Area of Glasgow, Scotland

Yorkhill (Cnoc Eabhraig) is an area in the city of Glasgow, Scotland. It is situated north of the River Clyde in the West End of the city. It is known for its famous hospitals and remains the location of the West Glasgow Ambulatory Care Hospital.

The Kelvin Hall is located in Yorkhill, and the Glasgow Museum of Transport was located in the building from 1987 to 2010 (now relocated to the nearby Riverside Museum in Partick). The area is mostly residential, with the majority of the housing stock consisting of sandstone tenement housing built in the early 20th century by the Overnewton Building Company.

The area boundaries are the River Kelvin to the west (Partick is on the other bank), the River Clyde to the south (opposite Govan) and the grounds of Kelvingrove Art Gallery and Museum to the north; the eastern boundary is not officially defined due to forming part of a continuous area of fairly dense urban development, with the historic neighbourhood of Kelvinhaugh lying between Yorkhill and Finnieston towards Glasgow city centre.

==History==
The ancient name of the lands was Over Newton. It is thought that a small Roman station existed on Yorkhill. In 1868, while workmen were trenching ground on the summit of the hill, where faint indications of earthworks had long existed, they found Roman remains. These included several copper-alloy Roman coins (one of which was of Trajan), bronze finger-rings and fragments of Samian pottery. This discovery was interesting because few Roman artefacts had been found in central Glasgow.

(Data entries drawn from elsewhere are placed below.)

/-- Major 0x15: setvl and advmg by the F bit (R57, R174, R175). -/
def dec15 (w : Nat) : Decoded :=
  if (fld w 19 1).toNat = 0 then
    need (typeOk (fld w 29 3) (fld w 20 5))
      (.setvl (fld w 29 3) (fld w 28 1) (fld w 27 1) (fld w 25 2) (fld w 20 5) (fld w 7 6) (fld w 13 6))
  else need (isZ (fld w 24 8)) (.advmg (fld w 20 4) (fld w 7 6) (fld w 13 6))

/-- Decoding a 32-bit word by its major opcode, bits 6:1 (R57, R73). -/
def decode32 (w : Nat) : Decoded :=
  match w / 2 % 64 with
  | 0x01 => dec01 (fld w 25 7) (fld w 19 6) (fld w 13 6) (fld w 7 6)
  | 0x02 => .ok (.addi (fld w 7 6) (fld w 13 6) (fld w 19 13))
  | 0x03 => .ok (.andi (fld w 7 6) (fld w 13 6) (fld w 19 13))
  | 0x04 => .ok (.ori (fld w 7 6) (fld w 13 6) (fld w 19 13))
  | 0x05 => .ok (.xori (fld w 7 6) (fld w 13 6) (fld w 19 13))
  | 0x06 => decShi (fld w 19 13) (fld w 13 6) (fld w 7 6)
  | 0x07 => .ok (.slti (fld w 7 6) (fld w 13 6) (fld w 19 13))
  | 0x08 => .ok (.ldhi (fld w 7 6) (fld w 13 19))
  | 0x09 => .ok (.adr (fld w 7 6) (fld w 13 19))
  | 0x0A =>
    if (fld w 21 1).toNat = 1 then .ok (.ldsI (fld w 19 2) (fld w 7 6) (fld w 13 6) (fld w 22 10))
    else .ok (.ldsN (fld w 19 2) (fld w 7 6) (fld w 13 6) (fld w 22 10))
  | 0x0B => need (isZ (fld w 21 1)) (.sts (fld w 19 2) (fld w 7 6) (fld w 13 6) (fld w 22 10))
  | 0x0C => dec0C (fld w 29 3) (fld w 28 1) (fld w 25 3) (fld w 23 2) (fld w 19 4) (fld w 13 6) (fld w 7 6)
  | 0x0D => need (condOk (fld w 13 3)) (.bz (fld w 13 3) (fld w 7 6) (fld w 16 16))
  | 0x0E => need (condOk (fld w 19 3)) (.bc (fld w 19 3) (fld w 7 6) (fld w 13 6) (fld w 22 10))
  | 0x0F => .ok (.jal (fld w 7 25))
  | 0x10 => .ok (.jr (fld w 7 6) (fld w 13 6) (fld w 19 13))
  | 0x11 => dec11 (fld w 31 1) (fld w 28 3) (fld w 25 3) (fld w 19 6) (fld w 13 6) (fld w 7 6)
  | 0x12 => dec12 (fld w 23 9) (fld w 17 6) (fld w 11 6) (fld w 7 4)
  | 0x13 => dec13 (fld w 26 6) (fld w 25 1) (fld w 19 6) (fld w 16 3) (fld w 10 6) (fld w 9 1) (fld w 7 2)
  | 0x14 => dec14 (fld w 30 2) (fld w 28 2) (fld w 25 3) (fld w 19 6) (fld w 13 6) (fld w 7 6)
  | 0x15 => dec15 w
  | 0x16 => dec16 (fld w 28 4) (fld w 25 3) (fld w 19 6) (fld w 13 6) (fld w 7 6)
  | 0x18 => dec18 (fld w 28 4) (fld w 25 3) (fld w 19 6) (fld w 13 6) (fld w 7 6)
  | 0x19 => dec19 (fld w 28 4) (fld w 25 3) (fld w 19 6) (fld w 13 6) (fld w 7 6)
  | 0x1A => dec1A (fld w 28 4) (fld w 25 3) (fld w 19 6) (fld w 13 6) (fld w 7 6)
  | 0x1B => dec1B (fld w 28 4) (fld w 25 3) (fld w 19 6) (fld w 13 6) (fld w 7 6)
  | 0x1C => dec1C (fld w 28 4) (fld w 25 3) (fld w 19 6) (fld w 13 6) (fld w 7 6)
  | 0x1D => dec1D (fld w 28 4) (fld w 25 3) (fld w 19 6) (fld w 13 6) (fld w 7 6)
  | 0x1E => dec1E (fld w 28 4) (fld w 25 3) (fld w 19 6) (fld w 13 6) (fld w 7 6)
  | 0x20 => decVM 0x20 (fld w 30 2) (fld w 29 1) (fld w 28 1) (fld w 25 3) (fld w 19 6) (fld w 13 6) (fld w 7 6)
  | 0x21 => decVM 0x21 (fld w 30 2) (fld w 29 1) (fld w 28 1) (fld w 25 3) (fld w 19 6) (fld w 13 6) (fld w 7 6)
  | 0x22 => decVM 0x22 (fld w 30 2) (fld w 29 1) (fld w 28 1) (fld w 25 3) (fld w 19 6) (fld w 13 6) (fld w 7 6)
  | 0x23 => decVM 0x23 (fld w 30 2) (fld w 29 1) (fld w 28 1) (fld w 25 3) (fld w 19 6) (fld w 13 6) (fld w 7 6)
  | 0x24 => decVM 0x24 (fld w 30 2) (fld w 29 1) (fld w 28 1) (fld w 25 3) (fld w 19 6) (fld w 13 6) (fld w 7 6)
  | 0x25 => dec25 (fld w 30 2) (fld w 29 1) (fld w 28 1) (fld w 25 3) (fld w 19 6) (fld w 13 6) (fld w 7 6)
  | 0x26 => decVM 0x26 (fld w 30 2) (fld w 29 1) (fld w 28 1) (fld w 25 3) (fld w 19 6) (fld w 13 6) (fld w 7 6)
  | 0x27 => dec27 (fld w 30 2) (fld w 29 1) (fld w 28 1) (fld w 25 3) (fld w 19 6) (fld w 13 6) (fld w 7 6)
  | 0x28 => dec28 (fld w 29 3) (fld w 25 4) (fld w 19 6) (fld w 13 6) (fld w 7 6)
  | 0x29 => dec29 (fld w 28 4) (fld w 25 3) (fld w 19 6) (fld w 13 6) (fld w 7 6)
  | 0x2A => dec2A (fld w 28 4) (fld w 25 3) (fld w 19 6) (fld w 13 6) (fld w 7 6)
  | 0x2B => dec2B (fld w 28 4) (fld w 25 3) (fld w 19 6) (fld w 13 6) (fld w 7 6)
  | 0x2C => decMX false (fld w 31 1) (fld w 28 3) (fld w 25 3) (fld w 19 6) (fld w 13 6) (fld w 7 6)
  | 0x2D => decMX true (fld w 31 1) (fld w 28 3) (fld w 25 3) (fld w 19 6) (fld w 13 6) (fld w 7 6)
  | 0x2E => dec2E (fld w 31 1) (fld w 29 2) (fld w 25 4) (fld w 19 6) (fld w 13 6) (fld w 7 6)
  | 0x2F => dec2F (fld w 31 1) (fld w 30 1) (fld w 28 2) (fld w 25 3) (fld w 19 6) (fld w 13 6) (fld w 7 6)
  | 0x30 => dec30 (fld w 28 4) (fld w 25 3) (fld w 19 6) (fld w 13 6) (fld w 7 6)
  | 0x31 => dec31 (fld w 28 4) (fld w 25 3) (fld w 19 6) (fld w 13 6) (fld w 7 6)
  | 0x32 => dec32 (fld w 28 4) (fld w 25 3) (fld w 19 6) (fld w 13 6) (fld w 7 6)
  | 0x3F => .ok (.breakpoint (fld w 7 25))
  | 0x00 => .error .unassigned
  | 0x17 => .error .unassigned
  | 0x1F => .error .unassigned
  | _ => .error .futureMajor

In the early 19th century, the lands of Over Newton belonged to George Bogle and Robert Barclay. The westernmost section of Over Newton became the property of Robert Fulton Alexander, a merchant who, in 1805, erected a mansion on the hill. In 1813 the mansion and grounds were sold to Andrew Gilbert, another merchant, who purchased other adjoining lands and included these and the mansion under the general title of Yorkhill. The whole Yorkhill estate was left by him to his niece, Jane Gilbert, when he died in 1838. She had married the painter John Graham in 1834 and when Mrs Graham inherited her uncle’s estate, her husband assumed the surname Graham-Gilbert. In later years he worked from a studio in Yorkhill House and on his death his collection was left to the City of Glasgow.

In 1868, Yorkhill Quay was built on the river and the Yorkhill Basin added in 1907. In 1877, a substantial bridge was built over the River Kelvin, connecting Yorkhill to Partick (then a separate burgh).

In 1907, Daniel McCulloch Crerar-Gilbert of Yorkhill sold the estate to Glasgow's Royal Hospital for Sick Children. Yorkhill House was demolished to make way for the building of their new hospital, which was opened in July 1914 by George V. In 1940, all the patients at the RHSC were evacuated after the cruiser HMS Sussex, berthed at Yorkhill basin, was hit by German bombers.

In 1966, the Queen Mother's Maternity Hospital opened on the Yorkhill site adjacent to the RHSC. In 1966, the RHSC was relocated to Oakbank Hospital and the original hospital was demolished to make way for a new hospital. It was reopened by Elizabeth II
in 1972.

==Notable people==
- A. J. Cronin, writer, lived at 29 Esmond Street.